-- ==== Sys2Proof/Machine/RunRequests.lean ====
section
/-!
DEFINITION. The run requests (01): START, RESUME, STEP, RUN TO MARK, STOP, SET MODE, HEAD ON, HEAD OFF.
-/

namespace Sys2Proof.Machine

/-! ## Conditions of a start (R12, R13) -/

/-- Is the record at an index a field-limit or guard-zone stop point (R12, R13)? -/
def State.outOfBounds (s : State) (i : Nat) : Bool :=
  match s.store.recordAt i with
  | some (.stitch dx dy) => (s.judgeMotion i dx dy true).isSome
  | some (.jump dx dy) => (s.judgeMotion i dx dy false).isSome
  | some .trim => false
  | some (.colour _) => false
  | some (.speed _) => false
  | some .stop => false
  | some (.mark _) => false
  | some .finish => false
  | none => false

/-- Conditions 3 to 7 of R12: the code of the first that fails. -/
def State.startRefused (s : State) : Option ResultCode :=
  if s.store.design = .absent ∨ s.store.recordAt 0 = none then some .noData
  else if !(s.frame.referenced && s.shaft.referenced) then some .notReferenced
  else if s.heldFault then some .faultPending
  else if !s.anyAble then some .notConfigured
  else if s.outOfBounds s.cursor then some .range
  else none

/-- Does a record lie at or after the cursor in the filled records (R13, condition 5)? -/
def State.dataAtCursor (s : State) : Bool :=
  s.store.slots.any (fun sl => sl.state != .free && s.cursor < sl.firstIndex + sl.records.length)

/-- Conditions 3 to 7 of R13: the code of the first that fails. -/
def State.resumeRefused (s : State) : Option ResultCode :=
  if s.heldFault then some .faultPending
  else if !s.frame.referenced then some .notReferenced
  else if !s.dataAtCursor then some .noData
  else if !s.anyAble then some .notConfigured
  else if s.outOfBounds s.cursor then some .range
  else none

/-- The conditions that follow from the run state: those of R12 in IDLE, those of R13 in PAUSED, BUSY in every
other state but UNCONFIGURED, which is refused first (R2). `modeRight` is condition 2. -/
def State.runRefused (s : State) (modeRight : Bool) : Option ResultCode :=
  if s.run.state = .unconfigured then some .notConfigured
  else if s.run.state = .idle then (if modeRight then s.startRefused else some .busy)
  else if s.run.state = .paused then (if modeRight then s.resumeRefused else some .busy)
  else some .busy

/-- The value that RUN STARTED will carry for START, RESUME and RUN TO MARK (Table 1-5). -/
def State.startedValue (s : State) : Nat := if s.run.state = .idle then 1 else 2

/-- START (R12; in PAUSED as a RESUME). -/
def serveStart (s : State) : Served :=
  match s.runRefused (s.run.mode != .single) with
  | some c => refuse s c
  | none => taken (s.beginStart s.startedValue false false)

/-- RESUME (R13). -/
def serveResume (s : State) : Served :=
  if s.run.state = .idle then refuse s .busy
  else match s.runRefused (s.run.mode != .single) with
    | some c => refuse s c
    | none => taken (s.beginStart 2 false false)

/-- STEP (R21): in SINGLE mode only. A STEP from PAUSED with cause STEP keeps the tie-in count. -/
def serveStep (s : State) : Served :=
  match s.runRefused (s.run.mode == .single) with
  | some c => refuse s c
  | none => taken (s.beginStart 3 true (s.run.state == .paused && s.run.cause == some .step))

/-- RUN TO MARK (R22). -/
def serveRunToMark (label : Nat) (s : State) : Served :=
  match s.runRefused (s.run.mode != .single) with
  | some c => refuse s c
  | none => taken ((s.setRun { s.run with mark := some label }).beginStart s.startedValue false false)

/-- Command START (R12). -/
def execStart (src : Sender) (s : State) : Host.Outcome State Fault Refusal := .next (s.takeRequest src serveStart)

/-- Command RESUME (R13). -/
def execResume (src : Sender) (s : State) : Host.Outcome State Fault Refusal := .next (s.takeRequest src serveResume)

/-- Command STEP (R21). -/
def execStep (src : Sender) (s : State) : Host.Outcome State Fault Refusal := .next (s.takeRequest src serveStep)

/-- Command RUN_TO_MARK (R22). -/
def execRunToMark (src : Sender) (label : Nat) (s : State) : Host.Outcome State Fault Refusal :=
  .next (s.takeRequest src (serveRunToMark label))

/-! ## STOP (R16) -/

/-- A STOP ends a homing with HOME FAILED value 3 or 4 (R81). -/
def State.stopHoming (s : State) : State :=
  match s.frame.homing with
  | some hm => s.endHoming.post .homeFailed 0 (axisNumber hm.axis + 2)
  | none => s

/-- STOP (R16): homing and referencing end, the travel of MOVE FRAME, BACK and FORWARD ends after its segment,
and a run is stopped with cause HOST. -/
def serveStop (s : State) : Served :=
  let s := s.stopHoming.stopOrder .host
  let s := if s.run.activity = .hostTravel then s.askTravelStop else s
  let s := if s.shaft.state = .referencing then s.stopReferencing else s
  taken s.finish

/-- Command STOP (R16): acted on when broadcast too. -/
def execStop (src : Sender) (s : State) : Host.Outcome State Fault Refusal := .next (s.takeBoth src serveStop)

/-! ## SET MODE (R19) -/

/-- The run mode of a code. -/
def runModeOf (n : Nat) : Option RunMode :=
  match n with
  | 0 => some .single
  | 1 => some .burst
  | 2 => some .continuous
  | _ => none

/-- Are SET MODE, SET POLICY and the groups MODE and POLICY taken now (R19, R138, R173)? -/
def State.settable (s : State) : Bool := s.run.state == .idle || s.run.state == .paused

/-- SET MODE and the MODE group (R19): the run state is checked before the value. -/
def serveSetMode (mode : Nat) (s : State) : Served :=
  if s.settable then
    match runModeOf mode with
    | some m => taken (s.setRun { s.run with mode := m })
    | none => refuse s .range
  else refuse s .busy

/-- Command SET_MODE (R19). -/
def execSetMode (src : Sender) (mode : Nat) (s : State) : Host.Outcome State Fault Refusal :=
  .next (s.takeRequest src (serveSetMode mode))

/-! ## HEAD ON and HEAD OFF (R24) -/

/-- An OFF head becomes IDLE, polled afresh (R24, R100, R110). -/
def State.bringOn (s : State) (h : Nat) : State :=
  (s.clearLoss h).modHead h (fun e => { e with state := .idle })

/-- HEAD ON for one head (R24): no effect unless the head is OFF; its countdown is loaded (R132). -/
def State.headOnEffect (s : State) (h : Nat) : State :=
  if (s.headAt h).state = .off then
    (s.bringOn h).modWatch h (fun w => { w with countdown := s.cfg.thread.breakB })
  else s

/-- HEAD OFF for one head (R24, R110, R153): lifted if engaged, its fault cleared, its OPEN gap closed at the
main cursor, its selected gaps out of a paused patch pass. -/
def State.headOffEffect (s : State) (h : Nat) : State :=
  if (s.headAt h).state = .off then s
  else
    let wasEngaged := s.engagedHead h
    let s := (s.setHeadState h .off).modWatch h (fun w => { w with fault := none, joining := false })
    let s := ((s.setBus (s.bus.passOver h)).clearLoss h).closeGap h
    let s := if wasEngaged then s.issueLift h .off false else s
    if s.run.pass = .patch then (s.deselect (fun g => g.head == h) s.cursor).endPatchIfOver else s

/-- HEAD ON (R24). -/
def serveHeadOn (head : Nat) (s : State) : Served :=
  if !s.settable then refuse s .busy
  else if validHead head && head ≤ s.cfg.machine.headCount then taken (s.headOnEffect head).finish
  else refuse s .range

/-- HEAD OFF (R24). -/
def serveHeadOff (head : Nat) (s : State) : Served :=
  if !s.settable then refuse s .busy
  else if validHead head then taken (s.headOffEffect head).finish
  else refuse s .range

/-- Command HEAD_ON (R24). -/
def execHeadOn (src : Sender) (head : Nat) (s : State) : Host.Outcome State Fault Refusal :=
  .next (s.takeRequest src (serveHeadOn head))

/-- Command HEAD_OFF (R24). -/
def execHeadOff (src : Sender) (head : Nat) (s : State) : Host.Outcome State Fault Refusal :=
  .next (s.takeRequest src (serveHeadOff head))

end Sys2Proof.Machine
end

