-- ==== Sys2Proof/Machine/HeadRequests.lean ====
section
/-!
DEFINITION. The requests about heads (07, 08): MAP COLOUR, BOBBIN SET, SET POLICY, REPAIR DONE.
-/

namespace Sys2Proof.Machine

/-! ## MAP COLOUR (R115) -/

/-- Makes a needle pending for a slot and head, or clears the pending entry when the map has it already. -/
def ThreadChange.pend (c : ThreadChange) (slot h needle : Nat) : ThreadChange :=
  let others := c.waiting.filter (fun p => !(p.slot == slot && p.head == h))
  { c with waiting := if c.mapAt slot h = needle then others else others ++ [⟨slot, h, needle⟩] }

/-- One needle of MAP COLOUR (R115): pending for a head engaged with the slot in force at the cursor that it sews
for, in every run state, so also for one still SEWING in IDLE or FINISHED (log 69); written at once otherwise. Log 51
and log 52 for what is in force while an engagement changes. -/
def State.mapNeedle (s : State) (slot h needle : Nat) : State :=
  if s.engagedHead h && s.sewsFor h == slot then s.setChange (s.change.pend slot h needle)
  else s.setChange (s.change.write slot h needle)

/-- The eight needles of MAP COLOUR, in head order. -/
def State.mapNeedles (s : State) (slot : Nat) (needles : List Nat) : State :=
  headNumbers.foldl (fun s h => s.mapNeedle slot h (needles.getD (h - 1) 0)) s

/-- MAP COLOUR (R115): the run state is checked before the values. -/
def serveMapColour (slot : Nat) (needles : List Nat) (s : State) : Served :=
  if s.run.state = .changing then refuse s .busy
  else if 63 < slot ∨ needles.any (fun n => 12 < n) = true then refuse s .range
  else taken (s.mapNeedles slot needles)

/-- Command MAP_COLOUR (R115). -/
def execMapColour (src : Sender) (slot : Nat) (needles : List Nat) (s : State) : Host.Outcome State Fault Refusal :=
  .next (s.takeRequest src (serveMapColour slot needles))

/-! ## BOBBIN SET (R133) -/

/-- The bobbin counter of a head is set and both posted flags are cleared; a count at or below the warn level
is reported at once (R133). -/
def State.setBobbin (s : State) (h count : Nat) : State :=
  let s := s.modWatch h (fun w => { w with bobbin := count, countLow := false, sensorLow := false })
  if 0 < count then s.judgeBobbin h else s

/-- BOBBIN SET (R133). -/
def serveBobbinSet (head count : Nat) (s : State) : Served :=
  if validHead head then taken (s.setBobbin head count) else refuse s .range

/-- Command BOBBIN_SET (R133). -/
def execBobbinSet (src : Sender) (head count : Nat) (s : State) : Host.Outcome State Fault Refusal :=
  .next (s.takeRequest src (serveBobbinSet head count))

/-! ## SET POLICY (R138) -/

/-- The policy of a code. -/
def policyOf (n : Nat) : Option Policy :=
  match n with
  | 0 => some .stopAll
  | 1 => some .dropOut
  | _ => none

/-- SET POLICY and the POLICY group (R138): the run state is checked before the value. -/
def serveSetPolicy (policy : Nat) (s : State) : Served :=
  if s.settable then
    match policyOf policy with
    | some p => taken (s.setMonitor { s.monitor with policy := p })
    | none => refuse s .range
  else refuse s .busy

/-- Command SET_POLICY (R138). -/
def execSetPolicy (src : Sender) (policy : Nat) (s : State) : Host.Outcome State Fault Refusal :=
  .next (s.takeRequest src (serveSetPolicy policy))

/-! ## REPAIR DONE (R141, R111) -/

/-- A probe is asked for (R111): one already asked for is left as it is. -/
def HeadLink.askProbe (l : HeadLink) : HeadLink :=
  if l.probe then l else { l with probe := true, nextMark := .fresh }

/-- REPAIR DONE (R141): nothing for an OFF head, a probe for a head with its lost flag set, the repair at once
for any other. -/
def serveRepairDone (head : Nat) (s : State) : Served :=
  if !(validHead head) then refuse s .range
  else if (s.headAt head).state = .off then taken s
  else if (s.linkAt head).lost then taken (s.modLink head HeadLink.askProbe).finish
  else taken (s.repair head).finish

/-- Command REPAIR_DONE (R141). -/
def execRepairDone (src : Sender) (head : Nat) (s : State) : Host.Outcome State Fault Refusal :=
  .next (s.takeRequest src (serveRepairDone head))

end Sys2Proof.Machine
end

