/-! ## RESET (10) -/

/-- R169, R1, R23, R26, R49, R66, R98, R112, R113, R130, R146: RESET. An invalid mode is answered RANGE. A CONTROLLED
one over a turning shaft is recorded, and a RUNNING run goes to STOPPING. In either mode it takes effect at once where
it need not wait: every block at its RESET values, the engaged heads given LIFT, the reply alone in the reply queue
ahead of the walk, and RESET DONE posted. A broadcast one does the same with no reply. With the shaft at rest a stitch
move in flight does not delay it, and runs on (the model's reading of R66 and R169, log 54). That the Rest reason stays
in the lockout set in either mode is the model's choice (log 43). -/
def Obligations.ResetTakesEffect : Prop :=
  ∀ (s : State) (src : Sender) (mode : Nat), s.shapesRight = true →
    (∃ tag, src = .addressed tag ∧ s.hears = true) ∨ (src = .broadcast ∧ s.link.resetBy = none) →
    let run := exec (.reset src mode) s
    let waits := s.shaft.state = .referencing ∨ s.shaft.state = .running ∨ s.shaft.state = .stopping ∨
      s.shaft.state = .holding ∨ s.frame.travel ≠ none
    let bare := fun (t : State) => { t with link := { t.link with replies := [] } }
    (1 < mode → match src with
      | .addressed tag => run = .next (s.replied tag .range [])
      | .broadcast => run = .next s) ∧
    (mode = 0 → s.calm = true → s.shaft.state = .running ∨ s.shaft.state = .stopping →
      ∃ t, run = .next t ∧ bare t = bare (((s.setRun (if s.run.state = .running then
          { s.run with state := .stopping, cause := some (s.run.cause.getD .host) } else s.run)).setLink { s.link with
          resetBy := some src }).pump) ∧
        t.link.replies = (match src with
          | .addressed tag => s.link.replies ++ [⟨tag, none⟩]
          | .broadcast => s.link.replies)) ∧
    (mode = 1 ∨ (mode = 0 ∧ ¬ waits) →
      ∃ t, run = .next t ∧
        t.link = { s.link with
          resetBy := none, grant := none, overflow := false, progress := none, progressCount := 0, pointer := 1
          replies := (match src with | .addressed tag => [⟨tag, some ⟨.ok, []⟩⟩] | .broadcast => [])
          replyFirst := (match src with | .addressed _ => true | .broadcast => false)
          events := [⟨.resetDone, 0, 0, mode⟩] } ∧
        t.store = ⟨.absent, List.replicate 32 Slot.empty, 0, 0, 0, none⟩ ∧ t.gaps = [] ∧
        t.gov = { s.gov with last := none, bound := none, derate := false, window := [] } ∧
        t.run = { s.run with
          state := (if s.run.state = .unconfigured then .unconfigured else if s.run.state = .halted then .halted else .idle)
          pass := .main, mainCursor := 0, patchCursor := none, cause := none, mark := none, segmentStart := 0, tieIn := 0
          startReturn := none, travelReturn := none, passReturn := none, point := none
          haltReturn := (if s.run.state = .halted then
            (if s.run.haltReturn = some .unconfigured then some .unconfigured else some .idle) else none)
          warning := false, heads := t.run.heads, activity := .none, keepTieIn := false, stepping := false
          stepDone := false, carry := false, patchDone := none, patchSewn := 0 } ∧
        (∀ h, 1 ≤ h → h ≤ 8 →
          (t.headAt h).state = (if (s.headAt h).state = .off then .off else .idle) ∧
          (t.headAt h).needle = (s.headAt h).needle ∧ (t.headAt h).acked = none ∧
          (t.headAt h).queued = (if s.engagedHead h then some .lift else none) ∧
          (s.engagedHead h = true → t.liftOnItsWay h .idle = true) ∧
          (t.linkAt h).lost = false ∧ (t.linkAt h).timeouts = 0 ∧ (t.linkAt h).probe = false ∧
          (t.linkAt h).record = (s.linkAt h).record) ∧
        t.bus.held = [] ∧ t.bus.round = none ∧
        t.change = { s.change with
          map := defaultMap, waiting := [], work := .none, casing := false
          heads := s.change.heads.map (fun w => ⟨false, .absent, 0, false, .absent, 0, 0, false, 0, none, w.lastKnown⟩) } ∧
        t.monitor = ⟨s.monitor.heads.map (fun _ => ⟨s.cfg.thread.breakB, false, 0, 0, false, false, 0, false, none, false⟩),
          0, s.monitor.policy⟩ ∧
        t.frame.pos = s.frame.pos ∧ t.frame.x.referenced = s.frame.x.referenced ∧
        t.frame.y.referenced = s.frame.y.referenced ∧ t.frame.origin = none ∧ t.frame.zones = s.frame.zones ∧
        t.frame.travel = none ∧ t.frame.homing = none ∧
        (mode = 0 → t.frame.stitch = s.frame.stitch ∧
          (∀ a, (∀ m, (s.frame.axis a).move = some m → m.kind ≠ .homing) → t.frame.axis a = s.frame.axis a) ∧
          t.shaft = { s.shaft with
            hold := false
            lockout := { s.shaft.lockout with jump := false, late := false, travel := false, homing := false } }) ∧
        (mode = 1 → t.frame.stitch = none ∧ t.frame.x.move = none ∧ t.frame.y.move = none ∧ t.shaft = { s.shaft with
          state := .unreferenced, referenced := false, speed := 0, hold := false, braked := false, stall := none
          hostReference := false
          lockout := { s.shaft.lockout with
            jump := false, late := false, travel := false, homing := false, referencing := false } }) ∧
        t.cfg = s.cfg)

**Work request:** Your answer must be every line from the entries that contains the string "posted", copied as it stands.

**Answer area:**
/-- The bobbin counter of a head is set and both posted flags are cleared; a count at or below the warn level
ahead of the walk, and RESET DONE posted. A broadcast one does the same with no reply. With the shaft at rest a stitch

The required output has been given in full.